We begin by recalling the basic idea behind the type of bonding shown by a metal halide. According to $$\text{Fajans’ Rule}$$, the smaller the cation and the greater its charge, the higher is its polarising power. Greater polarising power means the cation can pull electron density from the anion toward itself, thereby introducing covalent character into what would otherwise be an ionic bond.

The alkaline-earth metals lie in Group $$2$$ of the periodic table. Moving down the group, the metallic cation radius increases in the order $$\mathrm{Be^{2+} \lt Mg^{2+} \lt Ca^{2+} \lt Sr^{2+} \lt Ba^{2+}}$$. A smaller radius implies a higher charge density $$\left(\dfrac{\text{charge}}{\text{radius}}\right)$$, hence a higher polarising power.

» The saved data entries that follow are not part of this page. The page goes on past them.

/-! ### modWg -/

@[simp] theorem modWg_agenda (s : State) (id wg : Nat) (f : Workgroup → Workgroup) : (s.modWg id wg f).agenda = s.agenda := rfl
@[simp] theorem modWg_issue (s : State) (id wg : Nat) (f : Workgroup → Workgroup) : (s.modWg id wg f).issue = s.issue := rfl
@[simp] theorem modWg_tick (s : State) (id wg : Nat) (f : Workgroup → Workgroup) : (s.modWg id wg f).tick = s.tick := rfl
@[simp] theorem modWg_clk (s : State) (id wg : Nat) (f : Workgroup → Workgroup) : (s.modWg id wg f).clk = s.clk := rfl
@[simp] theorem modWg_phase (s : State) (id wg : Nat) (f : Workgroup → Workgroup) : (s.modWg id wg f).phase = s.phase := rfl
@[simp] theorem modWg_nextId (s : State) (id wg : Nat) (f : Workgroup → Workgroup) : (s.modWg id wg f).nextId = s.nextId := rfl
@[simp] theorem modWg_cores (s : State) (id wg : Nat) (f : Workgroup → Workgroup) : (s.modWg id wg f).cores = s.cores := rfl
@[simp] theorem modWg_ops (s : State) (id wg : Nat) (f : Workgroup → Workgroup) : (s.modWg id wg f).ops = s.ops := rfl
@[simp] theorem modWg_channels (s : State) (id wg : Nat) (f : Workgroup → Workgroup) : (s.modWg id wg f).channels = s.channels := rfl
@[simp] theorem modWg_home (s : State) (id wg : Nat) (f : Workgroup → Workgroup) : (s.modWg id wg f).home = s.home := rfl
@[simp] theorem modWg_queues (s : State) (id wg : Nat) (f : Workgroup → Workgroup) : (s.modWg id wg f).queues = s.queues := rfl
@[simp] theorem modWg_ctxs (s : State) (id wg : Nat) (f : Workgroup → Workgroup) : (s.modWg id wg f).ctxs = s.ctxs := rfl
@[simp] theorem modWg_works (s : State) (id wg : Nat) (f : Workgroup → Workgroup) : (s.modWg id wg f).works = s.works := rfl
@[simp] theorem modWg_nextLaunch (s : State) (id wg : Nat) (f : Workgroup → Workgroup) : (s.modWg id wg f).nextLaunch = s.nextLaunch := rfl
@[simp] theorem modWg_lastPcl (s : State) (id wg : Nat) (f : Workgroup → Workgroup) : (s.modWg id wg f).lastPcl = s.lastPcl := rfl
@[simp] theorem modWg_turns (s : State) (id wg : Nat) (f : Workgroup → Workgroup) : (s.modWg id wg f).turns = s.turns := rfl
@[simp] theorem modWg_pass (s : State) (id wg : Nat) (f : Workgroup → Workgroup) : (s.modWg id wg f).pass = s.pass := rfl
@[simp] theorem modWg_watch (s : State) (id wg : Nat) (f : Workgroup → Workgroup) : (s.modWg id wg f).watch = s.watch := rfl
@[simp] theorem modWg_amc (s : State) (id wg : Nat) (f : Workgroup → Workgroup) : (s.modWg id wg f).amc = s.amc := rfl
@[simp] theorem modWg_irqs (s : State) (id wg : Nat) (f : Workgroup → Workgroup) : (s.modWg id wg f).irqs = s.irqs := rfl
@[simp] theorem modWg_freeCtr (s : State) (id wg : Nat) (f : Workgroup → Workgroup) : (s.modWg id wg f).freeCtr = s.freeCtr := rfl
@[simp] theorem modWg_lags (s : State) (id wg : Nat) (f : Workgroup → Workgroup) : (s.modWg id wg f).lags = s.lags := rfl
@[simp] theorem modWg_left (s : State) (id wg : Nat) (f : Workgroup → Workgroup) : (s.modWg id wg f).left = s.left := rfl

/-! ### modWarp -/

@[simp] theorem modWarp_agenda (s : State) (w : WarpId) (f : Warp → Warp) : (s.modWarp w f).agenda = s.agenda := rfl
@[simp] theorem modWarp_issue (s : State) (w : WarpId) (f : Warp → Warp) : (s.modWarp w f).issue = s.issue := rfl
@[simp] theorem modWarp_tick (s : State) (w : WarpId) (f : Warp → Warp) : (s.modWarp w f).tick = s.tick := rfl
@[simp] theorem modWarp_clk (s : State) (w : WarpId) (f : Warp → Warp) : (s.modWarp w f).clk = s.clk := rfl
@[simp] theorem modWarp_phase (s : State) (w : WarpId) (f : Warp → Warp) : (s.modWarp w f).phase = s.phase := rfl
@[simp] theorem modWarp_nextId (s : State) (w : WarpId) (f : Warp → Warp) : (s.modWarp w f).nextId = s.nextId := rfl
@[simp] theorem modWarp_cores (s : State) (w : WarpId) (f : Warp → Warp) : (s.modWarp w f).cores = s.cores := rfl
@[simp] theorem modWarp_ops (s : State) (w : WarpId) (f : Warp → Warp) : (s.modWarp w f).ops = s.ops := rfl
@[simp] theorem modWarp_channels (s : State) (w : WarpId) (f : Warp → Warp) : (s.modWarp w f).channels = s.channels := rfl
@[simp] theorem modWarp_home (s : State) (w : WarpId) (f : Warp → Warp) : (s.modWarp w f).home = s.home := rfl
@[simp] theorem modWarp_queues (s : State) (w : WarpId) (f : Warp → Warp) : (s.modWarp w f).queues = s.queues := rfl
@[simp] theorem modWarp_ctxs (s : State) (w : WarpId) (f : Warp → Warp) : (s.modWarp w f).ctxs = s.ctxs := rfl
@[simp] theorem modWarp_works (s : State) (w : WarpId) (f : Warp → Warp) : (s.modWarp w f).works = s.works := rfl
@[simp] theorem modWarp_nextLaunch (s : State) (w : WarpId) (f : Warp → Warp) : (s.modWarp w f).nextLaunch = s.nextLaunch := rfl
@[simp] theorem modWarp_lastPcl (s : State) (w : WarpId) (f : Warp → Warp) : (s.modWarp w f).lastPcl = s.lastPcl := rfl
@[simp] theorem modWarp_turns (s : State) (w : WarpId) (f : Warp → Warp) : (s.modWarp w f).turns = s.turns := rfl
@[simp] theorem modWarp_pass (s : State) (w : WarpId) (f : Warp → Warp) : (s.modWarp w f).pass = s.pass := rfl
@[simp] theorem modWarp_watch (s : State) (w : WarpId) (f : Warp → Warp) : (s.modWarp w f).watch = s.watch := rfl
@[simp] theorem modWarp_amc (s : State) (w : WarpId) (f : Warp → Warp) : (s.modWarp w f).amc = s.amc := rfl
@[simp] theorem modWarp_irqs (s : State) (w : WarpId) (f : Warp → Warp) : (s.modWarp w f).irqs = s.irqs := rfl
@[simp] theorem modWarp_freeCtr (s : State) (w : WarpId) (f : Warp → Warp) : (s.modWarp w f).freeCtr = s.freeCtr := rfl
@[simp] theorem modWarp_lags (s : State) (w : WarpId) (f : Warp → Warp) : (s.modWarp w f).lags = s.lags := rfl
@[simp] theorem modWarp_left (s : State) (w : WarpId) (f : Warp → Warp) : (s.modWarp w f).left = s.left := rfl

/-! ### modThread -/

@[simp] theorem modThread_agenda (s : State) (w : WarpId) (l : Nat) (f : Thread → Thread) : (s.modThread w l f).agenda = s.agenda := rfl
@[simp] theorem modThread_issue (s : State) (w : WarpId) (l : Nat) (f : Thread → Thread) : (s.modThread w l f).issue = s.issue := rfl
@[simp] theorem modThread_tick (s : State) (w : WarpId) (l : Nat) (f : Thread → Thread) : (s.modThread w l f).tick = s.tick := rfl
@[simp] theorem modThread_clk (s : State) (w : WarpId) (l : Nat) (f : Thread → Thread) : (s.modThread w l f).clk = s.clk := rfl
@[simp] theorem modThread_phase (s : State) (w : WarpId) (l : Nat) (f : Thread → Thread) : (s.modThread w l f).phase = s.phase := rfl
@[simp] theorem modThread_nextId (s : State) (w : WarpId) (l : Nat) (f : Thread → Thread) : (s.modThread w l f).nextId = s.nextId := rfl
@[simp] theorem modThread_cores (s : State) (w : WarpId) (l : Nat) (f : Thread → Thread) : (s.modThread w l f).cores = s.cores := rfl
@[simp] theorem modThread_ops (s : State) (w : WarpId) (l : Nat) (f : Thread → Thread) : (s.modThread w l f).ops = s.ops := rfl
@[simp] theorem modThread_channels (s : State) (w : WarpId) (l : Nat) (f : Thread → Thread) : (s.modThread w l f).channels = s.channels := rfl
@[simp] theorem modThread_home (s : State) (w : WarpId) (l : Nat) (f : Thread → Thread) : (s.modThread w l f).home = s.home := rfl
@[simp] theorem modThread_queues (s : State) (w : WarpId) (l : Nat) (f : Thread → Thread) : (s.modThread w l f).queues = s.queues := rfl
@[simp] theorem modThread_ctxs (s : State) (w : WarpId) (l : Nat) (f : Thread → Thread) : (s.modThread w l f).ctxs = s.ctxs := rfl
@[simp] theorem modThread_works (s : State) (w : WarpId) (l : Nat) (f : Thread → Thread) : (s.modThread w l f).works = s.works := rfl
@[simp] theorem modThread_nextLaunch (s : State) (w : WarpId) (l : Nat) (f : Thread → Thread) : (s.modThread w l f).nextLaunch = s.nextLaunch := rfl
@[simp] theorem modThread_lastPcl (s : State) (w : WarpId) (l : Nat) (f : Thread → Thread) : (s.modThread w l f).lastPcl = s.lastPcl := rfl
@[simp] theorem modThread_turns (s : State) (w : WarpId) (l : Nat) (f : Thread → Thread) : (s.modThread w l f).turns = s.turns := rfl
@[simp] theorem modThread_pass (s : State) (w : WarpId) (l : Nat) (f : Thread → Thread) : (s.modThread w l f).pass = s.pass := rfl
@[simp] theorem modThread_watch (s : State) (w : WarpId) (l : Nat) (f : Thread → Thread) : (s.modThread w l f).watch = s.watch := rfl
@[simp] theorem modThread_amc (s : State) (w : WarpId) (l : Nat) (f : Thread → Thread) : (s.modThread w l f).amc = s.amc := rfl
@[simp] theorem modThread_irqs (s : State) (w : WarpId) (l : Nat) (f : Thread → Thread) : (s.modThread w l f).irqs = s.irqs := rfl
@[simp] theorem modThread_freeCtr (s : State) (w : WarpId) (l : Nat) (f : Thread → Thread) : (s.modThread w l f).freeCtr = s.freeCtr := rfl
@[simp] theorem modThread_lags (s : State) (w : WarpId) (l : Nat) (f : Thread → Thread) : (s.modThread w l f).lags = s.lags := rfl
@[simp] theorem modThread_left (s : State) (w : WarpId) (l : Nat) (f : Thread → Thread) : (s.modThread w l f).left = s.left := rfl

Therefore, of all alkaline-earth cations, $$\mathrm{Be^{2+}}$$ is the smallest and has the greatest ability to distort the electron cloud of the halide ion $$\mathrm{X^-}$$ where $$\mathrm{X = Cl, Br, I}$$. This strong distortion pulls electron density towards beryllium, making the bond appreciably covalent in nature.

Conversely, cations such as $$\mathrm{Mg^{2+}}, \mathrm{Ca^{2+}}$$ and $$\mathrm{Sr^{2+}}$$ are larger, possess lower charge density, and consequently have far less polarising power. Their interactions with halide ions remain predominantly ionic, not covalent.

Hence only the beryllium halides $$\mathrm{BeCl_2,\;BeBr_2,\;BeI_2}$$ exhibit pronounced covalent character, whereas $$\mathrm{MgX_2,\;CaX_2,\;SrX_2}$$ remain essentially ionic.

Therefore, the covalent alkaline-earth metal halide is $$\mathrm{BeX_2}$$.

Hence, the correct answer is Option D.